What you need to do: In the records, each line holding "power" must be reported.

(Records excerpted from a collection)
-- ==== Sys2Proof/Machine/Coll.lean ====
section
/-!
DEFINITION. Machine/Coll.lean: collectives (06_memory_isa R197-R205; 17_prog_decode R323, R324; 10_consistency
R263-R268; 20_faults R374, R375): COLL, the combinations, and the steps by which an operation's members meet.
-/

namespace Sys2Proof.Machine

/-! ### The collective word (R197, R201) -/

def collKind (w : Word) : Nat := (w.extractLsb' 60 4).toNat
def collOper (w : Word) : Nat := (w.extractLsb' 56 4).toNat
def collType (w : Word) : BitVec 4 := w.extractLsb' 52 4
def collTree (w : Word) : Bool := w.getLsbD 51
def collOrdered (w : Word) : Bool := w.getLsbD 50
def collRoot (w : Word) : Nat := (w.extractLsb' 32 16).toNat
def collCount (w : Word) : Nat := (w.extractLsb' 0 32).toNat

/-- KIND, OPER and TYPE pair as R201 lists. -/
def collPairs (w : Word) : Bool :=
  let k := collKind w
  let t := collType w
  let reduces := [0, 1, 4, 5].contains k
  match collOper w with
  | 0 | 1 | 2 => reduces && decide (t.toNat < 12)
  | 3 | 4 | 5 => reduces && isInt t
  | 6 => reduces && decide (t = tyF32)
  | 7 => [0, 4, 5].contains k && decide (t = tyF32)
  | 8 => (k = 2 || k = 3) && (decide (t ≠ tyF6) || collCount w % 4 = 0) && (decide (t ≠ tyC4) || collCount w % 2 = 0)
  | _ => false
/-- The second check of R199. -/
def collWordOk (w : Word) : Bool :=
  decide (collKind w ≤ 5) && decide (collOper w ≤ 8) && decide (w.extractLsb' 48 2 = 0) && collPairs w
/-- The third check of R199. -/
def collRootOk (w : Word) (n : Nat) : Bool :=
  decide (collRoot w < n) && (decide (collRoot w = 0) || collKind w = 3 || collKind w = 5) &&
    (!collOrdered w || collKind w = 3)

/-- Elements of a rank's part: COUNT, or one record for LSE (R200). -/
def collElems (w : Word) : Nat := if collOper w = 7 then 1 else collCount w
/-- Bytes of a rank's part (R200). -/
def collBytes (w : Word) : Nat :=
  match collOper w with
  | 6 => 8 * collCount w
  | 7 => 8 + 4 * collCount w
  | _ => collCount w * typeWidth (collType w) / 8
/-- Bytes of the buffer among n ranks (R200). -/
def collBuffer (w : Word) (n : Nat) : Nat :=
  if collKind w = 1 ∨ collKind w = 2 then n * collBytes w else collBytes w

/-! ### Elements and their combination (R201, R202) -/

/-- The code words of an element: one, (G, H), or a record (m, s, v). -/
abbrev CollElem := List Nat

/-- Bytes of a code word. -/
def codeBytes (w : Word) : Nat := if 6 ≤ collOper w then 4 else typeWidth (collType w) / 8
/-- Code words of an element. -/
def elemCodes (w : Word) : Nat :=
  match collOper w with
  | 6 => 2
  | 7 => collCount w + 2
  | _ => 1

/-- Element e of a contribution's bytes. -/
def elemAt (w : Word) (bs : List Byte) (e : Nat) : CollElem :=
  let c := codeBytes w
  (List.range (elemCodes w)).map fun i => bytesNat ((bs.drop (c * (elemCodes w * e + i))).take c)
/-- An element's bytes. -/
def elemBytes (w : Word) (x : CollElem) : List Byte := x.flatMap (natBytes (codeBytes w))

/-- The identity (R201, R68). -/
def collIdentity (w : Word) : CollElem :=
  let t := collType w
  let b := typeWidth t
  let F := fmtOf t
  match collOper w with
  | 1 => [if isInt t then wrapTo b (intMax (isSigned t) b) else F.infCode]
  | 2 => [if isInt t then wrapTo b (intMin (isSigned t) b) else F.infCode + F.signBit true]
  | 3 => [2 ^ b - 1]
  | 6 => [f32One, 0]
  | 7 => f32NegInf :: List.replicate (collCount w + 1) 0
  | _ => [0]

/-- Two elements combined, the first from the lower rank (R201). -/
def collCombine (w : Word) (a b : CollElem) : CollElem × Flags :=
  let t := collType w
  let n := typeWidth t
  let F := fmtOf t
  let x := a.headD 0
  let y := b.headD 0
  let less (p q : Nat) : Bool := decide (intValue (isSigned t) n p < intValue (isSigned t) n q)
  let one (r : Nat × Flags) : CollElem × Flags := ([r.1], r.2)
  match collOper w with
  | 0 => if isInt t then ([(x + y) % 2 ^ n], Flags.none) else one (F.add 0#3 x y)
  | 1 => if isInt t then ([if less y x then y else x], Flags.none) else one (F.minMax false x y)
  | 2 => if isInt t then ([if less x y then y else x], Flags.none) else one (F.minMax true x y)
  | 3 => ([x &&& y], Flags.none)
  | 4 => ([x ||| y], Flags.none)
  | 5 => ([x ^^^ y], Flags.none)
  | 6 =>
    let r := compose (x, a.getD 1 0) (y, b.getD 1 0)
    ([r.1.1, r.1.2], r.2)
  | _ => lseMerge a b

/-- Neighbours combined: one level of the tree of R60. -/
def pairUp (w : Word) : List CollElem → List CollElem × Flags
  | a :: b :: t =>
    let r := collCombine w a b
    let rest := pairUp w t
    (r.1 :: rest.1, r.2 ||| rest.2)
  | l => (l, Flags.none)
/-- The tree over 2^n leaves. -/
def treeUp (w : Word) : Nat → List CollElem × Flags → CollElem × Flags
  | 0, l => (l.1.headD (collIdentity w), l.2)
  | n + 1, l =>
    let r := pairUp w l.1
    treeUp w n (r.1, l.2 ||| r.2)
/-- Leaves padded with the identity to a power of two, and combined by the tree (R202). -/
def treeOf (w : Word) (l : List CollElem) : CollElem × Flags :=
  let n := treeLevels l.length
  treeUp w n (l ++ List.replicate (2 ^ n - l.length) (collIdentity w), Flags.none)
/-- Any order and grouping (R202, D = 0): two of those left are combined, either way round. -/
def freeUp (w : Word) (seed : Nat) : Nat → List CollElem × Flags → CollElem × Flags
  | 0, l => (l.1.headD (collIdentity w), l.2)
  | n + 1, (l, f) =>
    match l with
    | [] => (collIdentity w, f)
    | [a] => (a, f)
    | l =>
      let i := Config.combineAt seed (2 * n) % l.length
      let rest := l.eraseIdx i
      let j := Config.combineAt seed (2 * n + 1) % rest.length
      let a := l.getD i []
      let b := rest.getD j []
      let r := if Config.combineLeft seed n then collCombine w a b else collCombine w b a
      freeUp w seed n (r.1 :: rest.eraseIdx j, f ||| r.2)
/-- Contributions combined. -/
def combineRanks (w : Word) (seed : Nat) (l : List CollElem) : CollElem × Flags :=
  if collTree w then treeOf w l else freeUp w seed l.length (l, Flags.none)

/-- The largest aligned power-of-two blocks of [0, r) from the left (R202): starts and lengths. -/
def prefixBlocks (r : Nat) : List (Nat × Nat) :=
  ((List.range 17).reverse.foldl (fun (acc : Nat × List (Nat × Nat)) b =>
    if (r / 2 ^ b) % 2 = 1 then (acc.1 + 2 ^ b, acc.2 ++ [(acc.1, 2 ^ b)]) else acc) (0, [])).2
/-- The combination of ranks 0 to r - 1 (R200, R202). -/
def scanTo (w : Word) (seed r : Nat) (l : List CollElem) : CollElem × Flags :=
  if r = 0 then (collIdentity w, Flags.none)
  else if collTree w then
    let parts := (prefixBlocks r).map fun b => treeOf w ((l.drop b.1).take b.2)
    let fl := parts.foldl (fun f p => f ||| p.2) Flags.none
    match parts.map (·.1) with
    | [] => (collIdentity w, fl)
    | p :: ps => ps.foldl (fun acc q =>
        let c := collCombine w acc.1 q
        (c.1, acc.2 ||| c.2)) (p, fl)
  else combineRanks w seed (l.take r)

/-- Elements first to first + count - 1 combined over the ranks, for a member of a rank: their bytes and flags. -/
def combineSpan (w : Word) (seed : Nat) (parts : List (List Byte)) (scan : Option Nat) (first count : Nat) :
    List Byte × Flags :=
  (List.range count).foldl (fun (acc : List Byte × Flags) e =>
    let l := parts.map fun p => elemAt w p (first + e)
    let r := match scan with
      | some k => scanTo w seed k l
      | none => combineRanks w seed l
    (acc.1 ++ elemBytes w r.1, acc.2 ||| r.2)) ([], Flags.none)

/-- What a member writes into its buffer: an offset and bytes (R200). -/
def collResult (w : Word) (seed n r : Nat) (parts : List (List Byte)) : Nat × List Byte :=
  let c := collElems w
  match collKind w with
  | 0 => (0, (combineSpan w seed parts none 0 c).1)
  | 1 => (r * collBytes w, (combineSpan w seed parts none (r * c) c).1)
  | 2 => (0, parts.flatten)
  | 3 => (0, if r = collRoot w then [] else parts.headD [])
  | 4 => (0, (combineSpan w seed parts (some r) 0 c).1)
  | _ => (0, if r = collRoot w ∧ r < n then (combineSpan w seed parts none 0 c).1 else [])
/-- The status of an operation: the flags of every combination (R205). -/
def collStatus (w : Word) (seed n : Nat) (parts : List (List Byte)) : Flags :=
  let c := collElems w
  match collKind w with
  | 0 | 5 => (combineSpan w seed parts none 0 c).2
  | 1 => (combineSpan w seed parts none 0 (n * c)).2
  | 4 => (List.range n).foldl (fun f r => f ||| (combineSpan w seed parts (some r) 0 c).2) Flags.none
  | _ => Flags.none

/-! ### Groups (R198, R199) -/

/-- A group-table entry: member list, N, this endpoint's rank, settle window, V. -/
structure GroupEntry where
  mlist : Nat
  n : Nat
  rank : Nat
  settle : Word
  valid : Bool
  deriving DecidableEq, Repr
def State.groupEntry (s : State) (grptab handle : Nat) : GroupEntry :=
  let v := s.readGa (grptab + 64 * handle) 64
  ⟨v % 2 ^ 64, v / 2 ^ 64 % 2 ^ 32, v / 2 ^ 96 % 2 ^ 32, BitVec.ofNat 64 (v / 2 ^ 128), v.testBit 192⟩
/-- The member list: one endpoint word per rank. -/
def State.members (s : State) (g : GroupEntry) : List (BitVec 32) :=
  (List.range g.n).map fun r => BitVec.ofNat 32 (s.readGa (g.mlist + 4 * r) 4)
/-- Device and die of an endpoint. -/
def endDev (e : BitVec 32) : Nat := (e.extractLsb' 0 14).toNat
def endDie (e : BitVec 32) : Nat := (e.extractLsb' 16 4).toNat

/-- A group's entry or member list that cannot be read, by its address (21_service R379, R384). -/
def State.groupStop (s : State) (grptab handle : Nat) (g : GroupEntry) : Option Stop :=
  let entry := gaRange (grptab + 64 * handle) 64
  let list := if g.valid && decide (g.n ≤ 65536) then gaRange g.mlist (4 * g.n) else []
  (entry ++ list).findSome? fun a => (s.unread a).map (stopOf a (BitVec.ofNat 64 a))
/-- The checks of R199 on the word, the group and the buffer, in order; the slot's are made at the issue. -/
def State.collCheck (s : State) (buf w h : Word) (ge : GroupEntry) (g : List (BitVec 32)) : Option (State × Stop) :=
  let t := s.me
  let p := s.party s.cur
  let ill (v : Word) : Option (State × Stop) := some (s, .trap causeIllegal v)
  if h.toNat > 65535 ∨ !ge.valid ∨ ge.n < 1 ∨ 65536 < ge.n ∨ ge.n ≤ ge.rank then ill h
  else if !collWordOk w then ill w
  else if !collRootOk w ge.n then ill w
  else if g.getD ge.rank 0 ≠ BitVec.ofNat 32 (s.chip + slotDie s.cur * 2 ^ 16) then ill h
  else
    match g.findIdx? fun e => decide (endDev e ≠ s.chip) && (t.csrv 0x10B = 0 || !s.mapBit (t.csrv 0x10B) (endDev e)) with
    | some r => some (s, .trap causePartition (BitVec.ofNat 64 r))
    | none =>
      match g.findIdx? fun e => decide (endDev e ≠ s.chip) && !s.present.contains (endDev e) with
      | some r => some (s, .trap causePeerdown (BitVec.ofNat 64 r))
      | none =>
        match s.checkRange p .bulkBoth false buf (collBuffer w ge.n) with
        | .error e => some (s, e)
        | .ok _ => none

/-! ### Operations -/

/-- The operation of a group by its number. -/
def State.collOp (s : State) (g : List (BitVec 32)) (i : Nat) : CollOp :=
  (s.collOps.find? fun o => o.group = g ∧ o.index = i).getD ⟨g, i, [], [], none, s.fresh⟩
def State.setCollOp (s : State) (o : CollOp) : State :=
  { s with
    collOps := o :: s.collOps.filter fun x => !decide (x.group = o.group ∧ x.index = o.index)
    fresh := s.fresh + 1 }

/-- A command of a context changed. -/
def State.setCmd (s : State) (key : Nat) (num : Word) (f : CollCmd → CollCmd) : State :=
  let x := s.ctx key
  s.setCtx key { x with coll := x.coll.map fun m => if m.num = num then f m else m }
/-- The contexts with an unfinished command of an operation, and the commands. -/
def State.opCmds (s : State) (g : List (BitVec 32)) (i : Nat) : List (Nat × CollCmd) :=
  s.ctxs.filterMap fun c =>
    if c.2.faulted then none
    else (c.2.coll.find? fun m => decide (m.group = g ∧ m.index = i) && m.done.isNone).map fun m => (c.1, m)

/-- The other devices that hold members of a group. -/
def State.farDevs (s : State) (g : List (BitVec 32)) : List Nat := ((g.map endDev).filter (· ≠ s.chip)).dedup

/-! ### What has come of an operation (R200, R202; 17_prog_decode R324) -/

/-- An operation whose combination is formed node by node: ALLRED with D = 1 (R324). -/
def collNodes (w : Word) : Bool := collTree w && decide (collKind w = 0)
/-- The ranks that a node of the tree covers among n. -/
def nodeRanks (n lo level : Nat) : List Nat := ((List.range (2 ^ level)).map (lo + ·)).filter (· < n)
/-- Two records combined element by element, the first from the lower ranks; what no rank gives is the identity (R202, R324). -/
def combineData (w : Word) (a : List Byte) (b : Option (List Byte)) : List Byte × Flags :=
  (List.range (collElems w)).foldl (fun (acc : List Byte × Flags) e =>
    let r := collCombine w (elemAt w a e) ((b.map fun y => elemAt w y e).getD (collIdentity w))
    (acc.1 ++ elemBytes w r.1, acc.2 ||| r.2)) ([], Flags.none)

/-- The device that forms a node: which member's is not promised (R324). -/
def State.nodeDev (s : State) (o : CollOp) (lo level : Nat) : Nat :=
  let ds := (o.group.map endDev).dedup
  ds.getD (Config.nodeHome o.seed lo level % ds.length) s.chip
/-- A node's record that this device holds: one that came from another device, or its own where this device forms the node
above it. -/
def State.heldNode (s : State) (o : CollOp) (lo level : Nat) : Option CollMsg :=
  o.given.find? fun m => decide (m.level = level ∧ m.ranks.head? = some lo) &&
    (decide (m.dev ≠ s.chip) || decide (s.nodeDev o (lo / 2 ^ (level + 1) * 2 ^ (level + 1)) (level + 1) = s.chip))
/-- A node of which this device holds every input record (R324). -/
def State.formNode (s : State) (o : CollOp) (lo level : Nat) : Option CollMsg :=
  let n := o.group.length
  let mid := lo + 2 ^ (level - 1)
  if (o.given.any fun m => decide (m.level = level ∧ m.ranks.head? = some lo)) then none
  else match s.heldNode o lo (level - 1) with
    | none => none
    | some a =>
      let b := s.heldNode o mid (level - 1)
      if decide (mid < n) && b.isNone then none
      else
        let r := combineData a.word a.data (b.map (·.data))
        some { a with
          ranks := nodeRanks n lo level
          level := level
          data := r.1
          flags := a.flags ||| ((b.map (·.flags)).getD 0) ||| r.2
          dev := s.chip }
/-- The header of the records that a context of this device sends for an operation (18_fabric R336): SHART is its number. -/
def State.collHead (s : State) (key : Nat) : Record := s.ctxRecord key 0x0A 0 0 false 0 []
/-- The context by which this device sends for an operation: the first of its members here. -/
def CollOp.sender (o : CollOp) : Nat := ((o.joined.head?).map (·.1)).getD 0
/-- A message of an operation for some devices. -/
def State.sendColl (s : State) (key : Nat) (ds : List Nat) (m : CollMsg) : State :=
  { s with collOut := s.collOut ++ ds.map fun d => ⟨d, s.ctxSecure key, s.collHead key, m⟩ }
/-- Where a record goes: to the device that forms the node above it, or, of the root, to every member's (R324). -/
def State.nodeDests (s : State) (o : CollOp) (m : CollMsg) : List Nat :=
  if m.level = treeLevels o.group.length then s.farDevs o.group
  else
    let size := 2 ^ (m.level + 1)
    [s.nodeDev o (m.ranks.headD 0 / size * size) (m.level + 1)].filter (· ≠ s.chip)
/-- A record of this device sent there. -/
def State.sendNode (s : State) (o : CollOp) (m : CollMsg) : State := s.sendColl o.sender (s.nodeDests o m) m
/-- Every node that this device can form, level by level. -/
def State.formNodes (s : State) (g : List (BitVec 32)) (i : Nat) : State :=
  let n := g.length
  (List.range (treeLevels n)).foldl (fun s l =>
    ((List.range (n / 2 ^ (l + 1) + 1)).filter fun b => decide (b * 2 ^ (l + 1) < n)).foldl (fun s b =>
      let o := s.collOp g i
      match s.formNode o (b * 2 ^ (l + 1)) (l + 1) with
      | none => s
      | some m => (s.setCollOp { o with given := o.given ++ [m] }).sendNode o m) s) s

Task result:
/-- Leaves padded with the identity to a power of two, and combined by the tree (R202). -/
/-- The largest aligned power-of-two blocks of [0, r) from the left (R202): starts and lengths. -/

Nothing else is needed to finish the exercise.